Ellie’s infatuation with her friend is apparent, but Dina more than reciprocates — she takes the lead in changing their relationship into something more. She pulls Ellie onto the dancefloor, and though their sweet kiss — and what comes after it — should be the most important part of the scene, I keep coming back to something Dina says first. When Ellie points out that every guy in the room is staring, Dina counters that they might be jealous of Ellie. “No reason to be. I’m not a threat,” responds Ellie, to which Dina looks her in the eye and replies, “Oh, Ellie. I think they should be terrified of you.”
Terrified? Of our precious immune little baby?! Oh boy, if that doesn’t feel like foreshadowing, I don’t know what does.
Anyway, Dina and Ellie kiss — and are interrupted by an old coot who could have walked away with a comment about how this is a family event if he didn’t double-down with a homophobic slur. Before Ellie can decide how to respond, Joel comes in out of nowhere and knocks the guy to the ground. Here is his overprotectiveness in action, and Ellie predictably is furious. “I don’t need your f*cking help,” she spits at him in front of everyone. Is she mad because he’s being a total Dad, or is she mad that he, once again, took away her agency?

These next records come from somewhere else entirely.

-- ==== Sys2Proof/Laws/Tables.lean ====
section
/-!
SUPPORT. Laws of sparse tables and of the cell memory: what is read after a write, and the canonical forms kept.
-/

namespace Sys2Proof

namespace Tbl

variable {α : Type}

@[simp] theorem get?_nil (k : Nat) : get? ([] : Tbl α) k = none := rfl

@[simp] theorem get?_set_same (t : Tbl α) (k : Nat) (v : α) : get? (set t k v) k = some v := by
  induction t with
  | nil => simp [set, get?]
  | cons p r ih =>
    obtain ⟨k', v'⟩ := p
    simp only [set]
    split
    · simp [get?]
    · split
      · simp [get?]
      · rename_i h
        simp only [get?, ih, ite_eq_right_iff]
        exact fun e => absurd e.symm h

theorem get?_set_ne (t : Tbl α) {k j : Nat} (v : α) (h : j ≠ k) : get? (set t k v) j = get? t j := by
  induction t with
  | nil => simp [set, get?, h.symm]
  | cons p r ih =>
    obtain ⟨k', v'⟩ := p
    simp only [set]
    split
    · simp [get?, h.symm]
    · split
      · rename_i e
        subst e
        simp [get?, h.symm]
      · simp only [get?, ih]

@[simp] theorem get?_erase_same (t : Tbl α) (k : Nat) : get? (erase t k) k = none := by
  induction t with
  | nil => rfl
  | cons p r ih =>
    by_cases h : p.1 = k
    · simpa [erase, h] using ih
    · have : erase (p :: r) k = p :: erase r k := by simp [erase, h]
      rw [this]
      obtain ⟨k', v'⟩ := p
      simp only [get?]
      simp only at h
      simp [h, ih]

theorem get?_erase_ne (t : Tbl α) {k j : Nat} (h : j ≠ k) : get? (erase t k) j = get? t j := by
  induction t with
  | nil => rfl
  | cons p r ih =>
    obtain ⟨k', v'⟩ := p
    by_cases e : k' = k
    · subst e
      have : erase ((k', v') :: r) k' = erase r k' := by simp [erase]
      rw [this, ih]
      simp [get?, h.symm]
    · have : erase ((k', v') :: r) k = (k', v') :: erase r k := by simp [erase, e]
      rw [this]
      simp only [get?, ih]

@[simp] theorem getD_set_same (t : Tbl α) (k : Nat) (v d : α) : getD (set t k v) k d = v := by simp [getD]

theorem getD_set_ne (t : Tbl α) {k j : Nat} (v d : α) (h : j ≠ k) : getD (set t k v) j d = getD t j d := by
  simp [getD, get?_set_ne t v h]

@[simp] theorem getD_put_same [DecidableEq α] (t : Tbl α) (k : Nat) (v d : α) : getD (put d t k v) k d = v := by
  unfold put
  split
  · rename_i h
    simp [getD, h]
  · simp

theorem getD_put_ne [DecidableEq α] (t : Tbl α) {k j : Nat} (v d e : α) (h : j ≠ k) : getD (put d t k v) j e = getD t j e := by
  unfold put
  split
  · simp [getD, get?_erase_ne t h]
  · exact getD_set_ne t v e h

theorem mem_set_key (t : Tbl α) (k : Nat) (v : α) (p : Nat × α) (h : p ∈ set t k v) : p.1 = k ∨ p ∈ t := by
  induction t with
  | nil => simp [set] at h; exact .inl (by simp [h])
  | cons q r ih =>
    obtain ⟨k', v'⟩ := q
    simp only [set] at h
    split at h
    · rcases List.mem_cons.1 h with e | e
      · exact .inl (by simp [e])
      · exact .inr e
    · split at h
      · rcases List.mem_cons.1 h with e | e
        · exact .inl (by simp [e])
        · exact .inr (List.mem_cons_of_mem _ e)
      · rcases List.mem_cons.1 h with e | e
        · exact .inr (by simp [e])
        · exact (ih e).imp_right (List.mem_cons_of_mem _)

/-- A table keeps its canonical form when an entry is written. -/
theorem Sorted.set {t : Tbl α} (h : Sorted t) (k : Nat) (v : α) : Sorted (set t k v) := by
  induction t with
  | nil => simp [Tbl.set, Sorted]
  | cons q r ih =>
    obtain ⟨k', v'⟩ := q
    obtain ⟨h1, h2⟩ := List.pairwise_cons.1 h
    simp only [Tbl.set]
    split
    · rename_i lt
      refine List.pairwise_cons.2 ⟨fun p hp => ?_, h⟩
      rcases List.mem_cons.1 hp with e | e
      · simpa [e] using lt
      · exact lt.trans (h1 p e)
    · split
      · rename_i e
        subst e
        exact List.pairwise_cons.2 ⟨h1, h2⟩
      · rename_i a b
        refine List.pairwise_cons.2 ⟨fun p hp => ?_, ih h2⟩
        rcases mem_set_key r k v p hp with e | e
        · simp only [e]; omega
        · exact h1 p e

/-- A table keeps its canonical form when an entry is removed. -/
theorem Sorted.erase {t : Tbl α} (h : Sorted t) (k : Nat) : Sorted (erase t k) := List.Pairwise.filter _ h

/-- A table keeps its canonical form under a write in which the default is not listed. -/
theorem Sorted.put [DecidableEq α] {t : Tbl α} (h : Sorted t) (d : α) (k : Nat) (v : α) : Sorted (put d t k v) := by
  unfold Tbl.put
  split
  · exact h.erase k
  · exact h.set k v

end Tbl

namespace Machine

/-! ### The cell memory -/

theorem Memory.read_insert_same (m : Memory) (a : Nat) (v : BitVec 8) : Memory.read (Memory.insert m a v) a = v := by
  induction m with
  | nil => simp [Memory.insert, Memory.read]
  | cons p r ih =>
    obtain ⟨k, x⟩ := p
    simp only [Memory.insert]
    split
    · simp [Memory.read]
    · split
      · simp [Memory.read]
      · rename_i h
        simp only [Memory.read, ih, ite_eq_right_iff]
        exact fun e => absurd e.symm h

theorem Memory.read_insert_ne (m : Memory) {a b : Nat} (v : BitVec 8) (h : b ≠ a) :
    Memory.read (Memory.insert m a v) b = Memory.read m b := by
  induction m with
  | nil => simp [Memory.insert, Memory.read, h.symm]
  | cons p r ih =>
    obtain ⟨k, x⟩ := p
    simp only [Memory.insert]
    split
    · simp [Memory.read, h.symm]
    · split
      · rename_i e
        subst e
        simp [Memory.read, h.symm]
      · simp only [Memory.read, ih]

theorem Memory.read_filter_same (m : Memory) (a : Nat) : Memory.read (m.filter (fun c => c.1 ≠ a)) a = 0 := by
  induction m with
  | nil => rfl
  | cons p r ih =>
    by_cases h : p.1 = a
    · simpa [h] using ih
    · obtain ⟨k, x⟩ := p
      simp only at h
      simpa [List.filter_cons, h, Memory.read] using ih

theorem Memory.read_filter_ne (m : Memory) {a b : Nat} (h : b ≠ a) :
    Memory.read (m.filter (fun c => c.1 ≠ a)) b = Memory.read m b := by
  induction m with
  | nil => rfl
  | cons p r ih =>
    obtain ⟨k, x⟩ := p
    by_cases e : k = a
    · subst e
      simpa [List.filter_cons, Memory.read, h.symm] using ih
    · by_cases e2 : k = b
      · subst e2
        simp [h, Memory.read]
      · simpa [List.filter_cons, e, Memory.read, e2] using ih

/-- A byte written reads back. -/
@[simp] theorem Memory.read_write_same (m : Memory) (a : Nat) (v : BitVec 8) : Memory.read (Memory.write m a v) a = v := by
  unfold Memory.write
  split
  · rename_i h; rw [h]; exact Memory.read_filter_same m a
  · exact Memory.read_insert_same m a v

/-- A write leaves every other byte alone. -/
theorem Memory.read_write_ne (m : Memory) {a b : Nat} (v : BitVec 8) (h : b ≠ a) :
    Memory.read (Memory.write m a v) b = Memory.read m b := by
  unfold Memory.write
  split
  · exact Memory.read_filter_ne m h
  · exact Memory.read_insert_ne m v h

/-- Bytes outside the written span read as before. -/
theorem Memory.read_writeBytes_outside (m : Memory) (a : Nat) (bs : List Nat) {b : Nat} (h : b < a ∨ a + bs.length ≤ b) :
    Memory.read (Memory.writeBytes m a bs) b = Memory.read m b := by
  induction bs generalizing m a with
  | nil => rfl
  | cons x r ih =>
    simp only [List.length_cons] at h
    simp only [Memory.writeBytes]
    rw [ih _ _ (by omega), Memory.read_write_ne _ _ (by omega)]

/-- A list of cells in canonical form: addresses strictly rising and no byte of 0. -/
theorem Memory.wf_iff (m : Memory) : Memory.wf m = true ↔ m.Pairwise (fun a b => a.1 < b.1) ∧ ∀ p ∈ m, p.2 ≠ 0 := by
  induction m with
  | nil => simp [Memory.wf]
  | cons p r ih =>
    obtain ⟨a, v⟩ := p
    cases r with
    | nil => simp [Memory.wf]
    | cons q r =>
      obtain ⟨b, w⟩ := q
      have e : Memory.wf ((a, v) :: (b, w) :: r) = (decide (v ≠ 0) && decide (a < b) && Memory.wf ((b, w) :: r)) := rfl
      rw [e, Bool.and_eq_true, Bool.and_eq_true, ih]
      simp only [decide_eq_true_eq]
      constructor
      · rintro ⟨⟨hv, hab⟩, hp, hz⟩
        refine ⟨List.pairwise_cons.2 ⟨fun x hx => ?_, hp⟩, fun x hx => ?_⟩
        · rcases List.mem_cons.1 hx with e | e
          · simpa [e] using hab
          · exact hab.trans ((List.pairwise_cons.1 hp).1 x e)
        · rcases List.mem_cons.1 hx with e | e
          · simpa [e] using hv
          · exact hz x e
      · rintro ⟨hp, hz⟩
        obtain ⟨h1, h2⟩ := List.pairwise_cons.1 hp
        exact ⟨⟨hz (a, v) (by simp), h1 (b, w) (by simp)⟩, h2, fun x hx => hz x (List.mem_cons_of_mem _ hx)⟩

theorem Memory.mem_insert (m : Memory) (a : Nat) (v : BitVec 8) (p : Host.Cell) (h : p ∈ Memory.insert m a v) : p = (a, v) ∨ p ∈ m := by
  induction m with
  | nil => simpa [Memory.insert] using h
  | cons q r ih =>
    obtain ⟨k, x⟩ := q
    simp only [Memory.insert] at h
    split at h
    · exact (List.mem_cons.1 h).imp_right id
    · split at h
      · exact (List.mem_cons.1 h).imp_right (List.mem_cons_of_mem _)
      · rcases List.mem_cons.1 h with e | e
        · exact .inr (by simp [e])
        · exact (ih e).imp_right (List.mem_cons_of_mem _)

/-- A write of one byte keeps the canonical form. -/
theorem Memory.wf_write {m : Memory} (h : Memory.wf m = true) (a : Nat) (v : BitVec 8) : Memory.wf (Memory.write m a v) = true := by
  obtain ⟨hp, hz⟩ := (Memory.wf_iff m).1 h
  unfold Memory.write
  split
  · exact (Memory.wf_iff _).2 ⟨hp.filter _, fun p hp' => hz p (List.mem_filter.1 hp').1⟩
  · rename_i hv
    refine (Memory.wf_iff _).2 ⟨?_, fun p hp' => ?_⟩
    · clear hz h
      induction m with
      | nil => simp [Memory.insert]
      | cons q r ih =>
        obtain ⟨k, x⟩ := q
        obtain ⟨h1, h2⟩ := List.pairwise_cons.1 hp
        simp only [Memory.insert]
        split
        · rename_i lt
          refine List.pairwise_cons.2 ⟨fun p hp' => ?_, hp⟩
          rcases List.mem_cons.1 hp' with e | e
          · simpa [e] using lt
          · exact lt.trans (h1 p e)
        · split
          · rename_i e
            subst e
            exact List.pairwise_cons.2 ⟨h1, h2⟩
          · refine List.pairwise_cons.2 ⟨fun p hp' => ?_, ih h2⟩
            rcases Memory.mem_insert r a v p hp' with e | e
            · simp only [e]; omega
            · exact h1 p e
    · rcases Memory.mem_insert m a v p hp' with e | e
      · simpa [e] using hv
      · exact hz p e

/-- A write of bytes keeps the canonical form. -/
theorem Memory.wf_writeBytes {m : Memory} (h : Memory.wf m = true) (a : Nat) (bs : List Nat) :
    Memory.wf (Memory.writeBytes m a bs) = true := by
  induction bs generalizing m a with
  | nil => exact h
  | cons x r ih => exact ih (Memory.wf_write h a _) _

/-- A write of a word keeps the canonical form. -/
theorem Memory.wf_writeWord {m : Memory} (h : Memory.wf m = true) (a v : Nat) : Memory.wf (Memory.writeWord m a v) = true :=
  Memory.wf_writeBytes h a _

/-- The memory after reset is in canonical form. -/
theorem Memory.wf_reset : Memory.wf State.reset.dev.cells.mem = true := rfl

end Machine

end Sys2Proof
end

If most of the premiere felt like (admittedly enjoyable) table-setting, then the closing moments hint at some tangible threats to our heroes and their thriving utopia. That pipe filled with roots? Oh yeah, there’s some wiggling fungal mycelia mixed in there, which means there’s Infected outside Jackson receiving information from inside - and they just may have the brains to know what to do with it. But when the camera pans up into the mountains, it’s not a group of Infected that we see. It’s Abby and her friends. After five years, they’ve finally found Joel.
We’ll get a lot more of Abby in the weeks to come, but so far, I think the casting is perfect. Fans of the game may be more focused on her physicality — for good or for ill, Kaitlyn Dever isn’t as jacked as Abby was in the game — but personally that doesn’t matter to me. We haven’t seen much of her yet, but Abby is going to be a huge presence this season and I think Dever has the chops to pull it off.